Another thing to note is that due to modifying the depth information based on a specific model, the LUT approach also inhibits other processing using multi-frequency data such as multi-path interference removal and phase unwrapping both major measurement errors in ToF range cameras.
Payne et al.  instead of calibrating the camera modified its operation to phase shift the reference signal during the integration period. This modification cancels the third harmonic, however it decreases the precision of the measurement.
A different hardware based approach was taken by Microsoft with the Kinect for the XBox one which utilizes a three bucket method rather than a four bucket one [9, 10]. This approach aliases the third harmonic down to DC instead of the main correlation signal and thus only sees the effects of the fifth harmonic and up, reducing distortion by a factor of about 3.5 (see Fig. 2). However, as the Kinect already uses three frequencies, our approach can be used to reduce the measurement error even further, an approach that is more viable than calibration in this case.

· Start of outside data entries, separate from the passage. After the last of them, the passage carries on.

/-- Of all events only `reset` leaves FAULTED or STOPPED (spec/60_exceptions.md sections 2 and 7; decisions D15 and D26, log 1 and 23). -/
def Obligations.OnlyResetLeavesAnEndedState : Prop :=
  ∀ (e : Event) (s : State), s.runState ≠ .running →
    ∃ t, e.apply s = .next t ∧ (e ≠ .host .reset → t.runState = s.runState) ∧ (e = .host .reset → t.runState = .running)

/-! ### Invariants -/

/-- The invariant holds right after reset (spec/10_state.md section 11). The reset values of `pc`, memory and the stack are the
source's; RUNNING with no fault recorded is decision D15 (log 1). The bounds of the invariant are decisions D9 (log 8) and D12
(log 19), the canonical form of memory is this model's (log 17). -/
def Obligations.InvariantHoldsAtReset : Prop := State.reset.Inv

/-- Every step from every state that meets the invariant gives a state that meets it: memory stays canonical within the 4096
bytes, the stack within 16 entries of fetchable addresses, `pc` at most `0x10FE`, the fault record consistent (spec/10_state.md
sections 4, 5 and 8; decisions D9, D12 and D15, log 1, 8 and 19; the canonical form of memory is this model's, log 17). -/
def Obligations.StepKeepsTheInvariant : Prop :=
  ∀ s : State, s.Inv → ∃ t, step s = .next t ∧ t.Inv

/-- Every state an image can lead to, under every history of ticks, keys, frames, stops and resets, meets the invariant
(spec/60_exceptions.md section 7, spec/70_reset_and_hazards.md section 1). Its depth, `pc` and fault-record clauses rest on decisions
D9, D12 and D15 (log 8, 19, 1), its canonical memory on log 17, the histories on D26 and D35 (log 23), the launch on D31 (log 24). -/
def Obligations.ReachableStatesMeetTheInvariant : Prop :=
  ∀ (img : Image) (s : State), Reachable img s → s.Inv

/-! ### Whole-machine rules -/

/-- Which instructions can change which state: general registers and `I`, `DT`, `ST`, the stack, `redraw`, `tone_on`, `run_state`
and the fault record (spec/10_state.md sections 1 and 9), memory (spec/20_memory.md sections 2 and 3), `fb` and `keys`
(spec/10_state.md section 7). An instruction that raises nothing leaves `run_state` and the fault record; what a raising one does to
them is InstructionsFaultExactlyAsTabled. That the effects are complete is decision D25 (log 20), that `tone_on` is written in phase
(b) only D19 (log 22), which conditions raise D9 and D14, and their record D15 (log 8, 18 and 1). The draw counter is the model's own
field (log 7), the reports are the trace of D30 (log 11). -/
def Obligations.OnlyTheTabledInstructionsChangeEachState : Prop :=
  ∀ (i : Instr) (s : State), ∃ t, exec i s = .next t ∧
    (∀ r, r ∉ registersWritten i → t.reg r = s.reg r) ∧
    (t.i ≠ s.i → (∃ nnn, i = .ldI nnn) ∨ (∃ x, i = .addIVx x) ∨ (∃ x, i = .ldFVx x)) ∧
    (t.dt ≠ s.dt → ∃ x, i = .ldDtVx x) ∧
    (t.st ≠ s.st → ∃ x, i = .ldStVx x) ∧
    (t.stack ≠ s.stack → i = .ret ∨ ∃ nnn, i = .call nnn) ∧
    (t.mem ≠ s.mem → (∃ x, i = .ldBVx x) ∨ ∃ x, i = .storeRegs x) ∧
    (t.fb ≠ s.fb ∨ t.redraw ≠ s.redraw → t.redraw = true ∧ (i = .cls ∨ ∃ x y n, i = .drw x y n)) ∧
    (t.draws ≠ s.draws → (∃ x nn, i = .rnd x nn) ∨ ∃ x, i = .ldVxK x) ∧
    (faultOf i s = none → t.runState = s.runState ∧ t.faultCode = s.faultCode ∧ t.faultInfo = s.faultInfo) ∧
    t.keys = s.keys ∧ t.toneOn = s.toneOn ∧ t.reports = s.reports

/-- An instruction depends on no general register but those it is said to read: two states that differ only in other registers
lead to states that differ only in registers the instruction left alone (the access table of spec/10_state.md section 1; that the
shifts ignore `Vy` is decision D25, log 20). -/
def Obligations.InstructionsReadOnlyTheTabledRegisters : Prop :=
  ∀ (i : Instr) (s : State) (v : Vector Byte 16),
    (∀ r ∈ registersRead i, ({ s with v := v } : State).reg r = s.reg r) →
    ∃ t w, exec i s = .next t ∧ exec i { s with v := v } = .next { t with v := w } ∧
      ∀ r, ({ t with v := w } : State).reg r = t.reg r ∨
        (t.reg r = s.reg r ∧ ({ t with v := w } : State).reg r = ({ s with v := v } : State).reg r)

/-- An instruction that is none of CXNN, EX9E, EXA1, FX0A does not depend on the keys or on any draw
(spec/70_reset_and_hazards.md section 3). -/
def Obligations.OtherInstructionsIgnoreKeysAndDraws : Prop :=
  ∀ (i : Instr) (s : State) (keys : Vector Bool 16) (draws : Nat),
    (∀ x nn, i ≠ .rnd x nn) → (∀ x, i ≠ .skp x) → (∀ x, i ≠ .sknp x) → (∀ x, i ≠ .ldVxK x) →
    ∃ t, exec i s = .next t ∧
      exec i { s with keys := keys, draws := draws } = .next { t with keys := keys, draws := draws }

/-- How each instruction and an unrecognised word leave `pc`; an instruction that raises leaves it unchanged (the table of
spec/10_state.md section 4; its rows for BNNN, FX0A, EX9E and EXA1, the unrecognised words and the fatal conditions rest on decisions
D12, D6, D8, D3 and D14, log 19, 10, 21, 11 and 18). -/
def Obligations.ProgramCounterAfterEachInstruction : Prop :=
  (∀ (i : Instr) (s : State), ∃ t, exec i s = .next t ∧
    (faultOf i s ≠ none → t.pc = s.pc) ∧
    (faultOf i s = none →
      match i with
      | .jp nnn | .call nnn => t.pc.toNat = nnn.toNat
      | .jpV0 nnn => t.pc.toNat = nnn.toNat + (s.reg 0).toNat
      | .ret => ∀ a rest, s.stack = a :: rest → t.pc = a + 2#16
      | .se x nn => t.pc = if s.reg x = nn then s.pc + 4#16 else s.pc + 2#16
      | .sne x nn => t.pc = if s.reg x ≠ nn then s.pc + 4#16 else s.pc + 2#16
      | .seReg x y => t.pc = if s.reg x = s.reg y then s.pc + 4#16 else s.pc + 2#16
      | .sneReg x y => t.pc = if s.reg x ≠ s.reg y then s.pc + 4#16 else s.pc + 2#16
      | .skp x => (Pressed s (s.reg x) → t.pc = s.pc + 4#16) ∧ (¬ Pressed s (s.reg x) → t.pc = s.pc + 2#16)
      | .sknp x => (¬ Pressed s (s.reg x) → t.pc = s.pc + 4#16) ∧ (Pressed s (s.reg x) → t.pc = s.pc + 2#16)
      | .ldVxK _ =>
        ((∃ k, s.keys.get k = true) → t.pc = s.pc + 2#16) ∧ ((∀ k, s.keys.get k = false) → t.pc = s.pc)
      | .cls | .ld _ _ | .add _ _ | .ldReg _ _ | .or _ _ | .and _ _ | .xor _ _ | .addReg _ _ | .sub _ _ | .shr _ _
      | .subn _ _ | .shl _ _ | .ldI _ | .rnd _ _ | .drw _ _ _ | .ldVxDt _ | .ldDtVx _ | .ldStVx _ | .addIVx _ | .ldFVx _
      | .ldBVx _ | .storeRegs _ | .loadRegs _ => t.pc = s.pc + 2#16)) ∧
  (∀ (s : State) (why : Reject), s.runState = .running → s.pc.toNat ≤ 0xFFE → decodeWord (wordAtPc s) = .rejected why →
    ∃ t, step s = .next t ∧ t.pc = s.pc + 2#16)

/-! ### Control flow -/

/-- R141. -/
def Obligations.JumpReplacesTheProgramCounter : Prop :=
  ∀ (nnn : BitVec 12) (s : State), encode (.jp nnn) &&& 0xF000#16 = 0x1000#16 ∧
    ∃ t, exec (.jp nnn) s = .next t ∧ t.pc.toNat = nnn.toNat ∧ OnlyChanges s t [.pc]

/-- JP V0: the sum of the address and `V[0]`, whatever its nibble `op[11:8]`, not masked (spec/40_control_flow.md section 2;
decision D12, log 19). -/
def Obligations.JumpPlusV0IsNotMasked : Prop :=
  ∀ (nnn : BitVec 12) (s : State), encode (.jpV0 nnn) &&& 0xF000#16 = 0xB000#16 ∧
    ∃ t, exec (.jpV0 nnn) s = .next t ∧ t.pc.toNat = nnn.toNat + (s.reg 0).toNat ∧ OnlyChanges s t [.pc]

/-- CALL pushes its own address and jumps; on a stack of 16 entries it latches `StackOverflow` (spec/40_control_flow.md section 2;
the bound is decision D9, log 8). -/
def Obligations.CallPushesItsOwnAddress : Prop :=
  ∀ (nnn : BitVec 12) (s : State), encode (.call nnn) &&& 0xF000#16 = 0x2000#16 ∧
    (s.stack.length ≠ 16 →
      ∃ t, exec (.call nnn) s = .next t ∧ t.stack = s.pc :: s.stack ∧ t.pc.toNat = nnn.toNat ∧ OnlyChanges s t [.stack, .pc]) ∧
    (s.stack.length = 16 → ∃ t, exec (.call nnn) s = .next t ∧ FaultEntry s t 3#2 0)

/-- RET pops and resumes 2 bytes after the popped address; on an empty stack it latches `StackUnderflow`, and the stack, `pc` and
everything else but the fault record are unchanged (spec/40_control_flow.md section 2; the latched form of the fatal condition,
code 2, is decision D15, log 1). -/
def Obligations.ReturnResumesAfterTheCall : Prop :=
  encode .ret = 0x00EE#16 ∧
  (∀ (s : State) (a : Word) (rest : List Word), s.stack = a :: rest →
    ∃ t, exec .ret s = .next t ∧ t.stack = rest ∧ t.pc.toNat = (a.toNat + 2) % 65536 ∧ OnlyChanges s t [.stack, .pc]) ∧
  (∀ s : State, s.stack = [] → ∃ t, exec .ret s = .next t ∧ FaultEntry s t 2#2 0)

/-- A RET executed, at any later time, on the stack that a CALL left restores the stack and resumes at `call_site + 2`
(spec/10_state.md section 4, spec/40_control_flow.md section 1). -/
def Obligations.CallThenReturnRestoresTheCaller : Prop :=
  ∀ (nnn : BitVec 12) (s : State), s.stack.length ≠ 16 →
    ∃ t, exec (.call nnn) s = .next t ∧
      ∀ u : State, u.stack = t.stack →
        ∃ w, exec .ret u = .next w ∧ w.pc = s.pc + 2#16 ∧ w.stack = s.stack ∧ OnlyChanges u w [.stack, .pc]

/-- R143, R144, R145, R146: the four comparing skips. -/
def Obligations.ComparingSkips : Prop :=
  (∀ (x : Reg) (nn : Byte) (s : State), encode (.se x nn) &&& 0xF000#16 = 0x3000#16 ∧
    ∃ t, exec (.se x nn) s = .next t ∧ (t.pc = if s.reg x = nn then s.pc + 4#16 else s.pc + 2#16) ∧ OnlyChanges s t [.pc]) ∧
  (∀ (x : Reg) (nn : Byte) (s : State), encode (.sne x nn) &&& 0xF000#16 = 0x4000#16 ∧
    ∃ t, exec (.sne x nn) s = .next t ∧ (t.pc = if s.reg x ≠ nn then s.pc + 4#16 else s.pc + 2#16) ∧ OnlyChanges s t [.pc]) ∧
  (∀ (x y : Reg) (s : State), encode (.seReg x y) &&& 0xF00F#16 = 0x5000#16 ∧
    ∃ t, exec (.seReg x y) s = .next t ∧ (t.pc = if s.reg x = s.reg y then s.pc + 4#16 else s.pc + 2#16) ∧
      OnlyChanges s t [.pc]) ∧
  (∀ (x y : Reg) (s : State), encode (.sneReg x y) &&& 0xF00F#16 = 0x9000#16 ∧
    ∃ t, exec (.sneReg x y) s = .next t ∧ (t.pc = if s.reg x ≠ s.reg y then s.pc + 4#16 else s.pc + 2#16) ∧
      OnlyChanges s t [.pc])

/-! ### Arithmetic and logic -/

/-- R170, R171, R172: the loads of a register and the addition without a flag. -/
def Obligations.RegisterLoadsAndAddImmediate : Prop :=
  (∀ (x : Reg) (nn : Byte) (s : State), encode (.ld x nn) &&& 0xF000#16 = 0x6000#16 ∧
    ∃ t, exec (.ld x nn) s = .next t ∧ t.reg x = nn ∧ t.pc = s.pc + 2#16 ∧ OnlyChanges s t [.reg x, .pc]) ∧
  (∀ (x : Reg) (nn : Byte) (s : State), encode (.add x nn) &&& 0xF000#16 = 0x7000#16 ∧
    ∃ t, exec (.add x nn) s = .next t ∧ (t.reg x).toNat = ((s.reg x).toNat + nn.toNat) % 256 ∧ t.pc = s.pc + 2#16 ∧
      OnlyChanges s t [.reg x, .pc]) ∧
  (∀ (x y : Reg) (s : State), encode (.ldReg x y) &&& 0xF00F#16 = 0x8000#16 ∧
    ∃ t, exec (.ldReg x y) s = .next t ∧ t.reg x = s.reg y ∧ t.pc = s.pc + 2#16 ∧ OnlyChanges s t [.reg x, .pc])

/-- OR, AND and XOR bit by bit; `VF` is not written unless it is the destination (spec/41_alu.md section 2; that the table's
effects are complete is decision D25, log 20). -/
def Obligations.LogicInstructionsLeaveTheFlag : Prop :=
  (∀ (x y : Reg) (s : State), encode (.or x y) &&& 0xF00F#16 = 0x8001#16 ∧
    ∃ t, exec (.or x y) s = .next t ∧ (∀ k, (t.reg x).getLsbD k = ((s.reg x).getLsbD k || (s.reg y).getLsbD k)) ∧
      t.pc = s.pc + 2#16 ∧ OnlyChanges s t [.reg x, .pc]) ∧
  (∀ (x y : Reg) (s : State), encode (.and x y) &&& 0xF00F#16 = 0x8002#16 ∧
    ∃ t, exec (.and x y) s = .next t ∧ (∀ k, (t.reg x).getLsbD k = ((s.reg x).getLsbD k && (s.reg y).getLsbD k)) ∧
      t.pc = s.pc + 2#16 ∧ OnlyChanges s t [.reg x, .pc]) ∧
  (∀ (x y : Reg) (s : State), encode (.xor x y) &&& 0xF00F#16 = 0x8003#16 ∧
    ∃ t, exec (.xor x y) s = .next t ∧ (∀ k, (t.reg x).getLsbD k = ((s.reg x).getLsbD k != (s.reg y).getLsbD k)) ∧
      t.pc = s.pc + 2#16 ∧ OnlyChanges s t [.reg x, .pc])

In this paper we take an alternative approach. We show that the distortion due to the higher harmonics shows up as multi-path interference “ghost” reflections. We then show that multi path handling techniques can be used to mitigate the need for camera calibration, as well as an analysis of the expected error. For our experiments we utilize a previously developed closed form solution for multi-path interference using three frequencies  that can be implemented efficiently in hardware. The resulting residual model error is a function of the ratio of bandwidth to base frequency used. It is important to note though that our approach is not linked to a specific multi-path processing method and can utilize any such method.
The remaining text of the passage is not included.